-- ==== Sys2Proof/Tests/Slice0.lean ====
section
/-! SUPPORT. The model's own tests: ill-formed commands the well-formedness check refuses, one-step checks, and for every
statement with hypotheses (and every clause of one) a state and operands that meet them. -/

namespace Sys2Proof.Tests

open Sys2Proof Sys2Proof.Machine

/-- A table command of CPC-A core 0 on a table, with a staged key. -/
def staged (table : BitVec 7) (key : List Byte) : TableCmd :=
  { issuer := .controlMap (.cpc 0 0), table := table, sceneSel := false
    operands := some { key := key, action := 0, pinned := false, ageLimit := 0, index := 0 } }

/-- What a verified module's record of n octets looks like. -/
def verified (n : Nat) (log : List (List Byte)) : LsmVerify :=
  { identity := List.replicate n 0, certLength := 1, cert := [0], signature := List.replicate 96 0, i2c := false, log := log }

theorem test_illformed_offer : Instr.wf (.offer 1 [] []) = false := by decide
theorem test_illformed_chunk_empty : Instr.wf (.chunk 1 0 []) = false := by decide
theorem test_illformed_stageImage : Instr.wf (.stageImage (.station 1) [] []) = false := by decide
theorem test_illformed_query : Instr.wf (.query (.station 1) (List.replicate 257 0)) = false := by
  simp only [Instr.wf, List.length_replicate]; decide
theorem test_illformed_vote_one : Instr.wf (.voteOneDisagree ⟨.PRT_CONFIG, 256, 0⟩ 256 ⟨0, 0⟩ false) = false := by decide
theorem test_illformed_vote_three : Instr.wf (.voteThreeDisagree ⟨.PRT_CONFIG, 0, 3⟩ ⟨0, 0, 0⟩) = false := by decide
theorem test_illformed_hold_slice_zero : Instr.wf (.scopeHoldWrite (.cpc 0 0) .slice 0 true) = false := by decide
theorem test_illformed_exit_troupe : Instr.wf (.exitScope (.cpc 0 0) .troupe 128) = false := by decide
theorem test_illformed_identity : Instr.wf (.lsmVerifyDone 0 (verified 35 [])) = false := by decide
theorem test_illformed_life_record : Instr.wf (.lsmVerifyDone 0 (verified 36 [[1]])) = false := by decide
theorem test_illformed_arrival : Instr.wf (.frameArrival 0 []) = false := by decide
theorem test_illformed_mgmt_body : Instr.wf (.mgmtFrameReceived 0 0 0 0 (List.replicate 1501 0)) = false := by
  simp only [Instr.wf, List.length_replicate]; decide
theorem test_illformed_insert : Instr.wf (.insert (staged 0 (List.replicate 65 0))) = false := by decide
theorem test_illformed_delete : Instr.wf (.delete (staged 0 (List.replicate 65 0))) = false := by decide
theorem test_illformed_lookup : Instr.wf (.lookup (staged 0 (List.replicate 65 0))) = false := by decide
theorem test_illformed_read_index : Instr.wf (.readIndex (staged 0 (List.replicate 65 0))) = false := by decide
theorem test_illformed_write_index : Instr.wf (.writeIndex (staged 0 (List.replicate 65 0))) = false := by decide
theorem test_illformed_refresh : Instr.wf (.refresh (staged 0 (List.replicate 65 0))) = false := by decide
theorem test_illformed_flush : Instr.wf (.flushScene (staged 0 (List.replicate 65 0))) = false := by decide
theorem test_illformed_shaper : Instr.wf (.shaperWrite (.cpc 0 0) .port 336 0) = false := by decide
theorem test_illformed_cipher : Instr.wf (.cipherSubmit (.tunnel 0) (List.replicate 63 0) []) = false := by decide
theorem test_reset_queue : State.reset.pending = [] := by decide

/-- A device in STAGE whose CPC-A and Vault-A lead, each with its partner running. -/
def leading : State :=
  { dev := { state := .STAGE }, pins := { porst := false }, clk := { ns := 1000 }
    rdn := { units := [(0, { number := 1, state := .RUNNING }), (1, { state := .RUNNING }), (2, { number := 1, state := .RUNNING }),
      (3, { state := .RUNNING })] } }

/-- The same device with engine 15's port 255 of one lane, enabled and up. -/
def lit : State :=
  { leading with
    regs := [(RegName.key .PRT_CONFIG 255, BitVec.ofNat 64 (1 + 2 ^ 8 * 1518)), (RegName.key .OPT_ENGINE_PLAN 15, BitVec.ofNat 64 (2 ^ 60))]
    prt := { ports := [(255, { linkUp := true, xoff := 128, stamps := [(7, 5)] })] }
    pwr := { domains := [(15, { state := .ON })] } }

/-- The same device with frame 0 of n octets from port 255 at a stage of its way, with a decision. -/
def carrying (n : Nat) (phase : FramePhase) (ended : Bool) (d : Option Decision) : State :=
  { lit with
    swc := { frames := [{ id := 0, inPort := 255, passPort := 255, octets := List.replicate n 0, phase := phase, ended := ended, decision := d }], nextFrame := 1 } }

/-- A device of a stack of two whose port 255, up, is designated and has a link; the port stands in engine 15. -/
def stacked (l : StackLink) (k : Stk) : State :=
  { lit with
    clk := { ns := 2000000000, core := 3200000000 }
    stk := { k with plan := [1, 0, 0, 0, 0, 0, 0, 0, 2] ++ List.replicate 54 0 ++ [128] ++ List.replicate 80 0, links := [(255, l)] } }

/-- The header of a Barod frame of a type from a member. -/
def barod (type member : Byte) : List Byte := [1, type, member, 0, 1, 0, 0, 0, 0, 0, 0, 0] ++ List.replicate 12 0

/-- A link of the stack that is established, with member 1. -/
def aliveLink : StackLink := { heard := true, sent := true, version := 2, peer := 1 }

theorem test_meets_StepRunsCommand : State.reset.pending = [] := by decide

theorem test_meets_InvKept : State.reset.Inv := ⟨by decide, by decide, fun c h => by cases h⟩

theorem test_meets_ResetInputs :
    (∃ s : State, s.dev.state = .OFF ∧ s.pins.tamper = false) ∧
    (∃ s : State, s.dev.state = .GHOST ∧ s.dev.settling = true ∧ s.pins.warm = false ∧ s.pins.internalWarm = false) ∧
    (∃ s : State, s.dev.state ≠ .OFF ∧ s.canonical = true ∧ s.cph.ctxs = []) ∧
    (∃ s : State, s.dev.state = .GHOST ∧ s.pins.warm = true ∧ s.dev.testHeld = false ∧ s.coolEnough = true) :=
  ⟨⟨State.reset, by decide⟩, ⟨{ dev := { state := .GHOST, settling := true } }, by decide⟩, ⟨{ dev := { state := .STAGE } }, by decide⟩,
   ⟨{ dev := { state := .GHOST }, pins := { warm := true } }, by decide⟩⟩

theorem test_meets_LoadingSteps :
    (∃ s : State, s.atStep .selfTest = true ∧ s.vlt.store.retired = []) ∧ (∃ s : State, s.atStep .headers = true) ∧
    (∃ s : State, s.atStep .early = true ∧ s.dev.earlyUp = false) ∧ (∃ s : State, s.atStep .body = true) :=
  ⟨⟨{ dev := { state := .LOADING, step := .selfTest } }, by decide⟩, ⟨{ dev := { state := .LOADING, step := .headers } }, by decide⟩,
   ⟨{ dev := { state := .LOADING, step := .early } }, by decide⟩, ⟨{ dev := { state := .LOADING, step := .body } }, by decide⟩⟩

============================================================

## REQUIRED WORK
In exact wording, restate the lines of the data above from the first through the one holding "theorem test_illformed_chunk_empty : Instr.wf", and stop after that line.

## ANSWER AREA
-- ==== Sys2Proof/Tests/Slice0.lean ====
section
/-! SUPPORT. The model's own tests: ill-formed commands the well-formedness check refuses, one-step checks, and for every
statement with hypotheses (and every clause of one) a state and operands that meet them. -/

namespace Sys2Proof.Tests

open Sys2Proof Sys2Proof.Machine

/-- A table command of CPC-A core 0 on a table, with a staged key. -/
def staged (table : BitVec 7) (key : List Byte) : TableCmd :=
  { issuer := .controlMap (.cpc 0 0), table := table, sceneSel := false
    operands := some { key := key, action := 0, pinned := false, ageLimit := 0, index := 0 } }

/-- What a verified module's record of n octets looks like. -/
def verified (n : Nat) (log : List (List Byte)) : LsmVerify :=
  { identity := List.replicate n 0, certLength := 1, cert := [0], signature := List.replicate 96 0, i2c := false, log := log }

theorem test_illformed_offer : Instr.wf (.offer 1 [] []) = false := by decide
theorem test_illformed_chunk_empty : Instr.wf (.chunk 1 0 []) = false := by decide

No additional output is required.